Спал он часа два, не больше. Сплющенное, разорванное солнце скрывалось, прощаясь с землей последними красками заката. Выпирали колючие звезды. Яснела на глазах луна, наполняя обливным светом тайгу.
И снова рысил, где удавалось, тофаларец, и Пулька упорно рвалась вперед, взвизгивая, когда колола израненные настом лапы; и снова Кильтырой смотрел, не мигая, перед собой, буравил взглядом тайгу, а виделись ему ненавистные лица в прыгающем прицеле бердана.
Кильтырой поправил шарф на груди. Мороз усиливался. Луна принарядилась большим голубым венцом.
Шурх-шурх-шурх-шурх… — разбрызгивает олень сверкающий снег.

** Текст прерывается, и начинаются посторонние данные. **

theorem witness_DomainsShedBetweenSlotsInPhase :
    (let s := forIdx 6 (fun t u => u.updView t fun v => { v with state := 3 }) shedding
     s.time % 256 / 16 = 15 ∧ s.obs.frozen = false ∧ s.inst.lockstep = false ∧ s.inst.inReset = false ∧ s.enabled 0 = true ∧
       s.mayShed 0 = true ∧ s.tks (fun _ => true) = []) ∧
    (let u := ((forIdx 6 (fun t u => u.updView t fun v => { v with state := 3 }) shedding).updInst fun n => n)
     let s := { u with fuses := { u.fuses with safeCluster := [32] } }.setTicket 7 { used := true, state := .launched, slot := 480 }
     s.mayShed 0 = true ∧ s.nearGrants 0 512 = [] ∧ (s.domTks 0 fun k => k.state == .armed || k.state == .launched) ≠ []) ∧
    ((worker 16).time % 256 / 16 ≠ 15 ∧ (worker 16).mayShed 0 = false) ∧
    (let s := (forIdx 6 (fun t u => u.updView t fun v => { v with state := 3 }) shedding)
     let u := { s with fuses := { s.fuses with safeCluster := [32] } }.setTicket 7 { used := true, state := .granted, slot := 512 }
     u.mayShed 0 = true ∧ u.nearGrants 0 (nextFrame u.time) ≠ []) ∧ bit 8 3 = true := by decide +kernel

/-! ### Witnesses: limits, stops and the engine -/

/-- One domain under a ladder of class C at tick 65,536, with an allocation that its draw exceeds. -/
def overLadder : State :=
  (withDom ((oneDomain 65536).updInst fun n => { n with ready := true, unitAt := 65536 }) fun x =>
    { x with clMinPrev := 15, pCap := 4 }).updLadder 0 fun l => { l with alloc := some 1000, p16 := List.replicate 15 1000 ++ [1001], upCnt := 64 }

theorem witness_LaddersStepNotchByNotch :
    ((overLadder.lim.ladder (ladIdx .c)).alloc = some 1000 ∧ overLadder.ladderTime = true ∧
      16 * 1000 < (overLadder.lim.ladder (ladIdx .c)).sum16 ∧
      ((overLadder.lim.ladder (ladIdx .c)).lastStep.all fun f => f + overLadder.stepDn ≤ frameOf overLadder.time) = true ∧
      overLadder.downNotch (ladIdx .c) ≠ []) ∧
    ((worker 16).lim.ladder (ladIdx .m)).alloc = none ∧
    ((overLadder.lim.ladder (ladIdx .c)).alloc ≠ none ∧ overLadder.stepUp ≤ (overLadder.lim.ladder (ladIdx .c)).upCnt) ∧
    ((worker 16).lim.ladder (ladIdx .c)).upCnt < (worker 16).stepUp := by decide +kernel

theorem witness_TheManagerAllocatesInFrameFour :
    (let s := (master 1024).updInst fun n => { n with ready := true }
     s.inst.manager = true ∧ s.inst.ready = true ∧ s.time % 262144 / 256 = 4 ∧ s.mgr.dispLast ≠ some (roundOf s.time) ∧
       s.obs.frozen = false ∧ s.inst.lockstep = false ∧ s.inst.factory = false) ∧
    (worker 16).inst.manager = false ∧
    (let s := (master 16).updMgr fun m => { m with capFloor := true, capFloorN := 16, residCnt := 16 }
     s.mgr.capFloor = true ∧ 16 ≤ s.mgr.capFloorN ∧ 16 ≤ s.mgr.residCnt ∧ s.mgr.residEp = false) := by decide +kernel

theorem witness_TemperaturesAndVinAreActedOn :
    (frameOf (worker (63 * 256)).time % 64 = 127 % 64 ∧ (worker (63 * 256)).inst.inReset = false) ∧
    (let s := { oneDomain 256 with sensors := tset {} (oneDomain 256).sensors 0 { valid := true } }
     (s.sensor 0).valid = true ∧ (s.sensor 0).hot = false ∧ s.tCrit (s.thermGroup (sensorMitten 0)) ≤ 32767 ∧ s.inst.inReset = false ∧
       s.mittenDom (sensorMitten 0) = some 0) ∧
    (({ worker 256 with sensors := tset {} (worker 256).sensors 0 { hot := true } } : State).sensor 0).hot = true ∧
    ((-32768 : Int) < (worker 256).tCrit ((worker 256).thermGroup (sensorMitten 0)) ∧ (({ worker 256 with sensors := tset {} [] 0 { valid := false } } : State).sensor 0).valid = false) ∧
    (let s := (worker 16).updLim fun l => { l with vinOut := 16 }
     16 ≤ s.lim.vinOut ∧ s.lim.vinEp = false) ∧
    ((worker 16).updLim fun l => { l with vinEp := true }).lim.vinEp = true := by decide +kernel

theorem witness_StopsEndAFreezeAndAct :
    ((8000 : Int) ≤ 8000 ∧ (worker 16).lim.thermTrip = false ∧ (worker 16).inst.inReset = false ∧ (worker 16).lim.pwrFail = false) ∧
    ((worker 16).updLim fun l => { l with pwrFail := true }).lim.pwrFail = true ∧
    (worker 16).takes 0x05 .one (flit 0x05 (2 ^ 104)) = true ∧
    ((master 16).obs.frozen = false ∧ (master 16).takes 0x0B .two (flit 0x0B 0) = true ∧
      ((master 16).taken .two (flit 0x0B 0)).inst.manager = true) ∧
    ((worker 16).takes 0x0B .two (flit 0x0B 0) = true ∧ ((worker 16).taken .two (flit 0x0B 0)).inst.manager = false) := by decide +kernel

theorem witness_ForecasterPeriodsAndLeftWork :
    ((worker 0).inst.inReset = false ∧ (worker 0).time % (16 * (worker 0).eng.fcPer) = 0 ∧ (worker 0).engineRuns = true) ∧
    (worker 1).time % (16 * (worker 1).eng.fcPer) ≠ 0 ∧
    (((worker 16).updEng fun e => e.setLane 2 { leftDl := [0] }).eng.lane 2).leftDl ≠ [] ∧
    (let s := (worker 240).updEng fun e => e.setLane 2 { leftAt := [(0, 0)] }
     (s.eng.lane 2).leftAt ≠ [] ∧ 240 ≤ s.time % 256) ∧
    (let s := (worker (16 * ((worker 0).eng.fcPer - 1))).updEng fun e => e.setLane 2 { leftFc := [(0, 0)] }
     (s.eng.lane 2).leftFc ≠ [] ∧ 16 * (s.eng.fcPer - 1) ≤ s.time % (16 * s.eng.fcPer)) := by decide +kernel

/-- A worker with page 9 bad since frame 1, at frame 2. -/
def badPage (b : BadPage) : State := (worker 512).updEng fun e => { e with bad := [(9, some b)], hmod := [10] }

theorem witness_BadPagesAreRecheckedAndReloaded :
    (let s := badPage { array := 2, since := 1 }
     tget none s.eng.bad 9 = some { array := 2, since := 1 } ∧ 1 < frameOf s.time ∧ s.grounded = false ∧ s.inst.lockstep = false ∧
       s.chkAgrees 9 = true ∧ s.eng.hmod.contains 9 = false) ∧
    (let s := (badPage { since := 1 }).updEng fun e => { e with mem := [(9 * 256, 1)] }
     s.chkAgrees 9 = false) ∧ tget none (badPage { since := 1 }).eng.bad (8 : Fin 8192).val = none ∧
    (({ since := 1 } : BadPage).asked = false ∧ ({ since := 1 } : BadPage).goodAt = none) ∧
    ((badPage { since := 1 }).updEng fun e => { e with hmod := [9] }).eng.hmod.contains 9 = true ∧
    (let s := (worker 16).updEng fun e => { e with charges := tset 0 e.charges 3 3 }
     3 ≤ tget 0 s.eng.charges 3 ∧ bit s.eng.retired 3 = false ∧ bit s.eng.retireNext 3 = false) := by decide +kernel

theorem witness_PagesTravelInThirtyTwoChunks :
    (let s := (master 512).updInst fun n => { n with verdict := 1 }
     s.obs.frozen = false ∧ s.takes 0x11 .one (flit 0x11 (9 * 2 ^ 92)) = true ∧
       (s.taken .one (flit 0x11 (9 * 2 ^ 92))).inst.manager = true ∧ (s.taken .one (flit 0x11 (9 * 2 ^ 92))).inst.verdict = 1) ∧
    (let s := badPage { since := 1, asked := true }
     let f := flit 0x1A (9 * 2 ^ 92)
     s.takes 0x1A .one f = true ∧ tget none (s.taken .one f).eng.bad (fbits f 104 92) = some { since := 1, asked := true } ∧
       ((s.taken .one f).takeChunk (fbits f 104 92) (fbits f 91 87) (fbits f 86 23)).eng.reloadGot.length < 32) ∧
    (let s := (badPage { since := 1, asked := true }).updEng fun e => { e with
       loadPage := some 9, reloadGot := (List.range 32).filter (· ≠ 31) }
     let f := flit 0x1A (9 * 2 ^ 92 + 31 * 2 ^ 87)
     s.takes 0x1A .one f = true ∧ tget none (s.taken .one f).eng.bad (fbits f 104 92) = some { since := 1, asked := true } ∧
       32 ≤ ((s.taken .one f).takeChunk (fbits f 104 92) (fbits f 91 87) (fbits f 86 23)).eng.reloadGot.length) ∧
    ((worker 16).obs.frozen = false ∧ (worker 16).takes 0x1A .two (flit 0x1A (9 * 2 ^ 92)) = true ∧
      tget none ((worker 16).taken .two (flit 0x1A (9 * 2 ^ 92))).eng.bad (fbits (flit 0x1A (9 * 2 ^ 92)) 104 92) = none) := by
  decide +kernel

/-! ### Witnesses: tickets and sync groups -/

/-- One domain in regulation, with cluster 0 in it and launch profile 0 valid. -/
def ready0 (t : Nat) : State :=
  { withDom (oneDomain t) fun x => { x with loop := .closed } with
    fuses := { State.reset.fuses with safeMitten := [32], safeClass := [0], safeCluster := [32] }, cfg := [(secKey 5 7, 1#8)] }

/-- A request of a body of 88 bits with its CRC. -/
def request (body : Nat) : BitVec 96 := BitVec.ofNat 96 (body * 256 + crc8 88 body)

theorem witness_TicketRequestsAreAnsweredOrTaken :
    (((ready0 16).cluster 0).disabled = false ∧ (ready0 16).inst.inReset = false ∧ (ready0 16).inst.fuseDone = true ∧
      (ready0 16).obs.frozen = false) ∧
    (ready0 16).refusal 0 (request 0).toNat false = some 0x8 ∧ (ready0 16).refusal 0 (request (2 ^ 80)).toNat true = some 0x9 ∧
    ((ready0 16).refusal 0 (request 0).toNat true = none ∧ bit (request 0).toNat 13 = false) ∧
    (let s := (ready0 16).updMgr fun m => { m with sgMask := tset none m.sgMask 0 (some 1#32) }
     s.refusal 0 (request 32).toNat true = none ∧ bit (request 32).toNat 13 = true) ∧
    (((ready0 16).cluster 0).full = false ∧ ((ready0 16).cluster 0).rspWait = []) ∧
    (((ready0 16).updCluster 0 fun x => { x with rsp := List.replicate 32 0 }).cluster 0).full = true ∧
    ((ready0 16).updObs fun o => { o with frozen := true }).obs.frozen = true := by decide +kernel

/-- A DONE report for ticket 7. -/
def doneWord : Word := BitVec.ofNat 32 ((2 ^ 20 + 7 * 16) * 256 + crc8 24 (2 ^ 20 + 7 * 16))

/-- A COUNT report for ticket 7, counter 2, value 9. -/
def countWord : BitVec 96 :=
  let b := 2 * 2 ^ 84 + 7 * 2 ^ 68 + 2 * 2 ^ 64 + 9
  BitVec.ofNat 96 (b * 256 + crc8 88 b)

theorem witness_ReportsReachTheirOwnTicket :
    (let s := withTicket { used := true, state := .granted, cluster := 3 } 16
     (s.cluster 3).disabled = false ∧ s.inst.inReset = false ∧ s.inst.fuseDone = true ∧ s.obs.frozen = false ∧
       crc8 24 (doneWord.toNat / 256) = doneWord.toNat % 256 ∧ bits doneWord.toNat 31 28 = 1 ∧ bits doneWord.toNat 27 12 = 7 ∧
       (s.ticket 7).used = true ∧ (s.ticket 7).cluster = 3 ∧ (s.ticket 7).state.inLedger = true ∧ (s.ticket 7).state.runs = false) ∧
    (let s := withTicket { used := true, state := .running, cluster := 3, slot := 16, runMax := 1 } 16
     crc8 88 (countWord.toNat / 256) = countWord.toNat % 256 ∧ bits countWord.toNat 95 92 = 2 ∧ bits countWord.toNat 91 76 = 7 ∧
       (s.ticket 7).used = true ∧ (s.ticket 7).cluster = 3 ∧ (s.ticket 7).state.runs = true ∧ (s.ticket 7).state.inLedger = true ∧
       s.time < (s.ticket 7).runEnd) ∧
    (let s := withTicket { used := true, state := .running, cluster := 3 } 0x1000000
     (s.ticket 7).state.runs = true ∧ (s.ticket 7).runEnd ≤ s.time ∧ s.inst.inReset = false ∧ s.inst.fuseDone = true) ∧
    crc8 24 (0 / 256) = 0 % 256 ∧ bits 0 31 28 ≠ 1 ∧ crc8 24 (1 / 256) ≠ 1 % 256 ∧ crc8 88 (1 / 256) ≠ 1 % 256 ∧ bits 0 95 92 ≠ 2 ∧
    ((worker 16).ticket 7).used = false ∧ ((worker 16).ticket 7).state.inLedger = false ∧ ((worker 16).ticket 7).state.runs = false ∧
    ((worker 16).ticket 7).cluster ≠ 3 ∧ ((worker 16).updObs fun o => { o with frozen := true }).obs.frozen = true := by decide +kernel

theorem witness_ClusterChannelsAreFollowed :
    ((worker 16).cluster 3).rsp = [] ∧ (worker 16).inst.inReset = false ∧ (worker 16).obs.frozen = false ∧
    (let s := (worker 16).updCluster 3 fun x => { x with rsp := [5] }
     s.obs.frozen = false ∧ (s.cluster 3).rsp = [5] ∧ s.inst.inReset = false) ∧
    ((worker 16).updObs fun o => { o with frozen := true }).obs.frozen = true := by decide +kernel

theorem witness_GrantPassesTryCandidatesInOrder :
    (let s := (worker 16).updTth fun t => { t with timeValid := true }
     s.obs.frozen = false ∧ s.inst.inReset = false ∧ s.enqueue.noteSlot.tth.timeValid = true ∧
       s.enqueue.noteSlot.lim.pwrFail = false) ∧ (worker 16).enqueue.noteSlot.tth.timeValid = false ∧
    ((worker 16).updLim fun l => { l with pwrFail := true }).enqueue.noteSlot.lim.pwrFail = true ∧
    ((worker 16).updObs fun o => { o with frozen := true }).obs.frozen = true := by decide +kernel

theorem witness_TicketsRunThroughTheirStates :
    (let s := withTicket { used := true, state := .granted, ballast := true, bA := 16, slot := 16 } 16
     (s.ticket 7).used = true ∧ (s.ticket 7).state = .granted ∧ (s.ticket 7).ballast = true ∧ (s.ticket 7).bA ≤ s.time ∧
       (s.ticket 7).slot ≤ s.time ∧ s.obs.frozen = false) ∧
    ((withTicket { used := true, state := .armed, slot := 16 } 16).ticket 7).state = .armed ∧
    ((withTicket { base := some 500 } 16).ticket 7).base = some 500 ∧ ((withTicket { base := none } 16).ticket 7).base = none ∧
    (let s := withTicket { used := true, state := .requested, expiry := 16 } 16
     (s.ticket 7).state = .requested ∧ ((s.ticket 7).expiry : Int) + (s.ticket 7).extra ≤ s.time) ∧
    (let s := withTicket { used := true, state := .launched, slot := 16 } 0x1000000
     (s.ticket 7).state = .launched ∧ (s.ticket 7).runEnd ≤ s.time) ∧
    (let s := withTicket { used := true, state := .launched, slot := 8 } 16
     (s.ticket 7).state = .launched ∧ (s.ticket 7).slot + 8 ≤ s.time) ∧
    (let s := withTicket { used := true, state := .queued, expiry := 16 } 16
     (s.ticket 7).state = .queued ∧ ((s.ticket 7).expiry : Int) + (s.ticket 7).extra ≤ s.time) ∧
    (let s := withTicket { used := true, state := .running, slot := 16 } 0x1000000
     (s.ticket 7).state = .running ∧ (s.ticket 7).runEnd ≤ s.time) ∧
    ((worker 16).updObs fun o => { o with frozen := true }).obs.frozen = true := by decide +kernel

— Ходи, ходи, — подсказывает ему Кильтырой. — Поспешай, дружок. Я те ягелю потом сам с-под насту надергаю, вкусного, сочного, я те глазки чаем вымою, и копытца залечу, и шерстку расчешу железным гребнем, и на всю зиму волю и роздых дам. Поспешай, дружок, поспешай. Достать их нам надо. Это ить надо ж звери! А еще русскими называются. Какие ж оне русские? Русские, однако, нам, эвенкам, свет подарили, електричество, дома теплые, доктора да лекарства. Дети все выкормлены, выучены… Помирать не хочется. А то ить раньше как? Старик ежели — так и помереть торопится. А я вот не тороплюсь. Жизть-то какая: спутники летают, внуки здоровы, тайга наша. Наша… Ну что ж… Чай, ненадолго уж. К утру все ж нагоню. Поспешай, дружок, поспешай… Бердан промашки не даст. Бой верный. Патроны сухие. Ить бешеных зверей даже изводить велят. А оне и есть бешеные. Скоко, однако, людям худа навели и навести норовят. Бешеные и есть. Убить надо. Спасибо скажут старику…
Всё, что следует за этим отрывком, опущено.